Faculty of Computer Science (FACOM) - Federal University of Uberlândia (UFU), Av. João Naves de Ávila 2121, BLB, 38400-902, Uberlândia, MG, Brazil.
Federal Institute of Triângulo Mineiro (IFTM), R. Belarmino Vilela Junqueira, S/N, 38305-200, Ituiutaba, MG, Brazil.
J Imaging Inform Med. 2024 Aug;37(4):1691-1710. doi: 10.1007/s10278-024-01041-w. Epub 2024 Feb 26.
Early diagnosis of potentially malignant disorders, such as oral epithelial dysplasia, is the most reliable way to prevent oral cancer. Computational algorithms have been used as an auxiliary tool to aid specialists in this process. Usually, experiments are performed on private data, making it difficult to reproduce the results. There are several public datasets of histological images, but studies focused on oral dysplasia images use inaccessible datasets. This prevents the improvement of algorithms aimed at this lesion. This study introduces an annotated public dataset of oral epithelial dysplasia tissue images. The dataset includes 456 images acquired from 30 mouse tongues. The images were categorized among the lesion grades, with nuclear structures manually marked by a trained specialist and validated by a pathologist. Also, experiments were carried out in order to illustrate the potential of the proposed dataset in classification and segmentation processes commonly explored in the literature. Convolutional neural network (CNN) models for semantic and instance segmentation were employed on the images, which were pre-processed with stain normalization methods. Then, the segmented and non-segmented images were classified with CNN architectures and machine learning algorithms. The data obtained through these processes is available in the dataset. The segmentation stage showed the F1-score value of 0.83, obtained with the U-Net model using the ResNet-50 as a backbone. At the classification stage, the most expressive result was achieved with the Random Forest method, with an accuracy value of 94.22%. The results show that the segmentation contributed to the classification results, but studies are needed for the improvement of these stages of automated diagnosis. The original, gold standard, normalized, and segmented images are publicly available and may be used for the improvement of clinical applications of CAD methods on oral epithelial dysplasia tissue images.

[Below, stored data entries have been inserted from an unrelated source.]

-- ==== Sys2Proof/Tests/Slice0.lean ====
section
/-!
SUPPORT. Tests: the well-formedness checks refuse what they should, every command word decodes, one or two
small vectors of spec/95_test_vectors.md per command, and for every statement with hypotheses a concrete
state and operands that meet them (`witness_…`). Expected results come from spec/95_test_vectors.md and
from the worked examples of the rules, never from the model.
-/

namespace Sys2Proof.Tests

open Sys2Proof.Machine

set_option Elab.async false

/-! ### Helpers -/

/-- FX of file 95. -/
def fx : Frame :=
  #v[0x23#8, 0xCB#8, 0x26#8, 0x01#8, 0x00#8, 0x20#8, 0x08#8, 0x06#8, 0x30#8, 0x40#8, 0x4B#8, 0x00#8,
    0x00#8, 0x00#8, 0x00#8, 0x00#8, 0x00#8, 0xFE#8]

/-- The registers of file 95's example state: reset, but on, heat, 22. -/
def exampleSt : OperatingState := { State.reset.st with on := true, mode := .heat, temperature := 22#8 }

/-- The example state at 12:34. -/
def exampleState : State :=
  { State.reset with st := exampleSt, host := { State.reset.host with wcHour := 12#5, wcMin := 34#6 } }

/-- The reset state with this frame in `F`. -/
def withFrame (f : Frame) : State := { State.reset with frame := f }

/-- The reset state with this window in `S` and `SLEN`. -/
def withWindow (w : List Sample) : State :=
  { State.reset with samples := writeTrain w [], slen := w.length }

/-- UX and TX583 of file 95. -/
def ux : List Sample := pulseUnit Config.ref fx
def tx583 : List Sample := pulseTrain Config.ref fx

/-- FX with a wrong checksum, and the frame of V3a. -/
def fxBad : Frame := fx.set 17 0xFF#8
def f3a : Frame := (fx.set 10 0x00#8).set 17 0xB3#8

/-- The outcome is a next state with this property. -/
def next (o : Host.Outcome State Fault Refusal) (p : State → Bool) : Bool :=
  match o with
  | .next t => p t
  | .fault _ => false
  | .refused _ => false

theorem next_exists {o : Host.Outcome State Fault Refusal} {p : State → Bool} (h : next o p = true) :
    ∃ t, o = .next t ∧ p t = true := by
  cases o with
  | next t => exact ⟨t, rfl, h⟩
  | fault r => cases h
  | refused r => cases h

/-- A window of R163 as the model's test. -/
theorem window_iff (v e : Sample) (w : Nat) : Spec.window v e w ↔ near v e w = true :=
  (near_iff_abs v e w).symm

/-! ### Well-formedness -/

/-- rsv = 0 and op = 7 (R81, R82). -/
theorem test_wellFormed_refuses_op7 : wordWellFormed 0x07#8 = false := by decide
/-- op = 6 but rsv = 1 (V49). -/
theorem test_wellFormed_refuses_rsv : wordWellFormed 0x16#8 = false := by decide
theorem test_wellFormed_accepts_pdec : wordWellFormed 0x06#8 = true := by decide
/-- S_CAP below a train (R8). -/
theorem test_capacity_refused : Config.wf { Config.ref with sCap := 582 } = false := by decide
theorem test_capacity_accepted : Config.wf { Config.ref with sCap := 583 } = true := by decide
/-- Byte-13 codes zero, or not distinct (R96, U9). -/
theorem test_tpStart_zero_refused : Config.wf { Config.ref with tpStart := 0#8 } = false := by decide
theorem test_tpEnd_zero_refused : Config.wf { Config.ref with tpEnd := 0#8 } = false := by decide
theorem test_tpBoth_zero_refused : Config.wf { Config.ref with tpBoth := 0#8 } = false := by decide
theorem test_tpStart_tpEnd_refused : Config.wf { Config.ref with tpEnd := 5#8 } = false := by decide
theorem test_tpStart_tpBoth_refused : Config.wf { Config.ref with tpBoth := 5#8 } = false := by decide
theorem test_tpEnd_tpBoth_refused : Config.wf { Config.ref with tpBoth := 3#8 } = false := by decide
theorem test_ref_accepted : Config.wf Config.ref = true := by decide
theorem test_commands_wellFormed : Instr.all.all Instr.wellFormed = true := by decide

/-! ### Decoding: bits 7:4 rsv = 0000, bits 3:0 the opcode of R80 -/

theorem test_decode_nop : decode 0b00000000#8 = .ok .nop := by decide
theorem test_decode_ckgen : decode 0b00000001#8 = .ok .ckgen := by decide
theorem test_decode_ckver : decode 0b00000010#8 = .ok .ckver := by decide
theorem test_decode_fenc : decode 0b00000011#8 = .ok .fenc := by decide
theorem test_decode_fdec : decode 0b00000100#8 = .ok .fdec := by decide
theorem test_decode_penc : decode 0b00000101#8 = .ok .penc := by decide
theorem test_decode_pdec : decode 0b00000110#8 = .ok .pdec := by decide
theorem test_decode_op15 : decode 0b00001111#8 = .error (.reservedWord 0x0F#8) := by decide
theorem test_decodeTableWord : decodeTableWord 8 4 = some .fdec ∧ decodeTableWord 8 7 = none := by decide
theorem test_withFetchWord : step (State.reset.withFetchWord 8 3) = exec .fenc State.reset := rfl

/-! ### NOP and reserved words -/

/-- V48. -/
theorem test_nop : exec .nop { State.reset with status := 9#8 } = .next State.reset := rfl
/-- V49: 0x16 is not PDEC. -/
theorem test_reserved_word :
    step (State.reset.withFetchWord 8 0x16) = .next { State.reset with status := 13#8 } := rfl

早期诊断潜在恶性疾病,如口腔上皮异型增生,是预防口腔癌最可靠的方法。计算算法已被用作辅助工具,以帮助专家在这个过程中。通常,实验是在私人数据上进行的,这使得很难复制结果。有几个公共的组织学图像数据集,但专注于口腔异型增生图像的研究使用了无法访问的数据集。这阻止了旨在治疗这种病变的算法的改进。本研究介绍了一个公共的口腔上皮异型增生组织图像标注数据集。该数据集包括从 30 只老鼠舌头上采集的 456 张图像。这些图像根据病变等级进行分类,细胞核结构由经过培训的专家手动标记,并由病理学家验证。此外,还进行了实验,以说明所提出的数据集在文献中常见的分类和分割过程中的潜力。对图像进行了语义和实例分割的卷积神经网络 (CNN) 模型的实验,对图像进行了染色归一化方法的预处理。然后,使用 CNN 架构和机器学习算法对分割和非分割图像进行分类。通过这些过程获得的数据可在数据集中获得。分割阶段使用 U-Net 模型和 ResNet-50 作为骨干网络,获得了 0.83 的 F1 分数值。在分类阶段,随机森林方法取得了最有表现力的结果,准确率为 94.22%。结果表明,分割有助于分类结果,但需要进一步研究以改进自动诊断的这些阶段。原始、金标准、归一化和分割图像是公开的,可用于改进 CAD 方法在口腔上皮异型增生组织图像上的临床应用。